My custom agent harness has two review surfaces. The first reviews each task as it is being built. The second, the integration-verify gate, runs once every task has cleared its own unit tests, and checks that the features integrate. Both want the same shape: a coordinator that fans work out to scoped specialists, fuses their findings, and gates the next step.

The hardest part of porting Cloudflare’s pattern is not the multi-agent shape. It is how to package all information flows efficiently into a context.

What carried over, what got rewritten

Five of the eight techniques already existed in the per-task review, so they came across unchanged. They all run on plain code, not on the LLM.

The harness cross-check runs before the model ever sees the change. If a script won’t even start, the gate fails right there. No tokens spent. Delta re-verification narrows what gets re-checked on a retry to the one criterion that just failed, instead of re-walking the whole product requirement. The evidence bundle writes a single signed file at the end of every gate run, listing what went in and what came out, so I can audit any past decision. The doom-loop detector spots when the same failure keeps repeating across retries and breaks the loop instead of grinding.
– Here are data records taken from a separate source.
theorem test_witness_EncStartLoadsWindow :
    (startState []).enc.phase = .idle ∧ (startState []).encPorts.start = true ∧
      (startState []).encPorts.source.bound = true ∧ (startState []).encPorts.sink.bound = true ∧
      (startState []).encPorts.source.answers = [] ∧ (startState []).encPorts.source.tail = .ended ∧
      (startState [.byte 1]).encPorts.source.answers = [.byte 1] ∧
      (startState [.byte 1, .byte 1]).encPorts.source.answers = [.byte 1, .byte 1] ∧
      (startState [.byte 1, .byte 2, .byte 3]).encPorts.source.answers = [.byte 1, .byte 2, .byte 3] ∧
      (startState [.fail]).encPorts.source.answers = [.fail] ∧
      (startState [.byte 1, .fail]).encPorts.source.answers = [.byte 1, .fail] ∧
      (startState [.byte 1, .byte 2, .fail]).encPorts.source.answers = [.byte 1, .byte 2, .fail] ∧
      State.reset.encPorts.source.bound = false := by decide
theorem test_witness_EncHaltIsDone :
    (encAt .run .repeatMode .eoi .eoi .eoi 0 (openPorts [])).enc.phase = .run ∧
      (encAt .run .repeatMode .eoi .eoi .eoi 0 (openPorts [])).enc.cur = .eoi ∧
      encInv (encAt .run .repeatMode .eoi .eoi .eoi 0 (openPorts [])).enc := by decide
theorem test_witness_EncRepContCounts :
    encRepContSelected (repContState (openPorts [])).enc = true ∧
      (repContState (openPorts [])).enc.len ≠ 127 ∧ sinkReady 0 (openPorts []).sink ∧
      sourceReady 1 (openPorts []).source ∧ (repContState (openPorts [])).enc.nn ≠ .eoi ∧
      (ports [.fail] .ended [] .silent).source.answers = [.fail] ∧
      sinkReady 0 (ports [.fail] .ended [] .silent).sink := by decide
theorem test_witness_EncRepEndFlushes :
    encRepEndSelected (repEndState (openPorts [])).enc = true ∧
      (repEndState (openPorts [])).enc.len ≠ 127 ∧ sinkReady 2 (openPorts []).sink ∧
      sourceReady 1 (openPorts []).source ∧
      sinkFailsAt 1 (ports [] .ended [.accept, .fail] .silent).sink ∧
      (ports [.fail] .ended [.accept, .accept] .silent).source.answers = [.fail] ∧
      sinkReady 2 (ports [.fail] .ended [.accept, .accept] .silent).sink := by decide
theorem test_witness_EncRepCapCuts :
    encRepCapSelected (repCapState (openPorts [])).enc = true ∧
      (repCapState (openPorts [])).enc.len + 1 = 127 ∧ (repCapState (openPorts [])).enc.nn = .eoi ∧
      sinkReady 2 (openPorts []).sink ∧ sinkFailsAt 0 (ports [] .ended [.fail] .silent).sink ∧
      encRepCapSelected (encAt .run .repeatMode (.byte 0) (.byte 0) (.byte 0) 126 (openPorts [])).enc = true ∧
      (encAt .run .repeatMode (.byte 0) (.byte 0) (.byte 0) 126 (openPorts [])).enc.nn ≠ .eoi := by decide
theorem test_witness_EncLitContAppends :
    encLitContSelected (litContState (openPorts [])).enc = true ∧
      (litContState (openPorts [])).enc.len ≠ 127 ∧ sinkReady 0 (openPorts []).sink ∧
      sourceReady 1 (openPorts []).source ∧ (litContState (openPorts [])).enc.nn ≠ .eoi := by decide
theorem test_witness_EncLitFlushFlushes :
    encLitFlushSelected (litFlushState (openPorts [])).enc = true ∧
      (litFlushState (openPorts [])).enc.len ≠ 127 ∧ sinkReady 128 (openPorts []).sink ∧
      sourceReady 1 (openPorts []).source ∧ (litFlushState (openPorts [])).enc.nn ≠ .eoi ∧
      sinkFailsAt 127 (ports [] .ended (List.replicate 127 .accept ++ [.fail]) .silent).sink ∧
      sinkReady 128 (ports [.fail] .ended (List.replicate 128 .accept) .silent).sink := by decide +kernel
theorem test_witness_EncLitCapCuts :
    encLitCapSelected (litCapState (openPorts [])).enc = true ∧
      (litCapState (openPorts [])).enc.len + 1 = 127 ∧ sinkReady 128 (openPorts []).sink ∧
      sourceReady 1 (openPorts []).source ∧ (litCapState (openPorts [])).enc.nn ≠ .eoi ∧
      sinkFailsAt 0 (ports [] .ended [.fail] .silent).sink := by decide
theorem test_witness_EncoderOperationsFrame :
    isEncoderOp .encRepEnd = true ∧
      (nextOf (exec .encRepEnd (repEndState (openPorts [])))).isSome = true := by decide
theorem test_witness_EncoderRegistersFrame :
    (nextOf (exec .encRepEnd (repEndState (ports [] .ended [.fail] .accepting)))).map
        (fun t => t.enc.phase) = some .fault ∧
      (nextOf (exec .encRepCap (repCapState (openPorts [])))).map (fun t => t.enc.phase) = some .run := by
  decide
theorem test_witness_EncoderWritesItsRecord :
    (nextOf (exec .encRepCap (repCapState (openPorts [])))).map
        (fun t => (t.enc.phase, t == repCapState (openPorts []))) = some (.run, false) := by decide +kernel
theorem test_witness_NoReadAfterMarker :
    isClassifyingOp .encRepCap = true ∧ (repCapState (openPorts [])).enc.nn = .eoi ∧
      (nextOf (exec .encRepCap (repCapState (openPorts [])))).isSome = true := by decide

/-- A state in which DEC.START is selected. -/
def decStartState (p : Ports) : State := decAt .idle 0 0 0 { p with start := true }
The false-pass eval is a standing metric: it tracks how often the gate has approved something that later turned out broken.

The other three needed real work, and they all came down to the same question: how much does each reviewer need to see?

Specialist fan-out is the answer for who does what. Four specialists run side by side (code quality, documentation, performance, security), and each one only reads the files that fall under its remit. Documentation only sees doc files; the others only see code. Every specialist also has a “do not flag” block longer than the prompt telling it what to look for: no style, no naming, no whitespace, no speculative issues, no missing-tests preferences. That block cuts more noise than any positive-prompt tweak I tried.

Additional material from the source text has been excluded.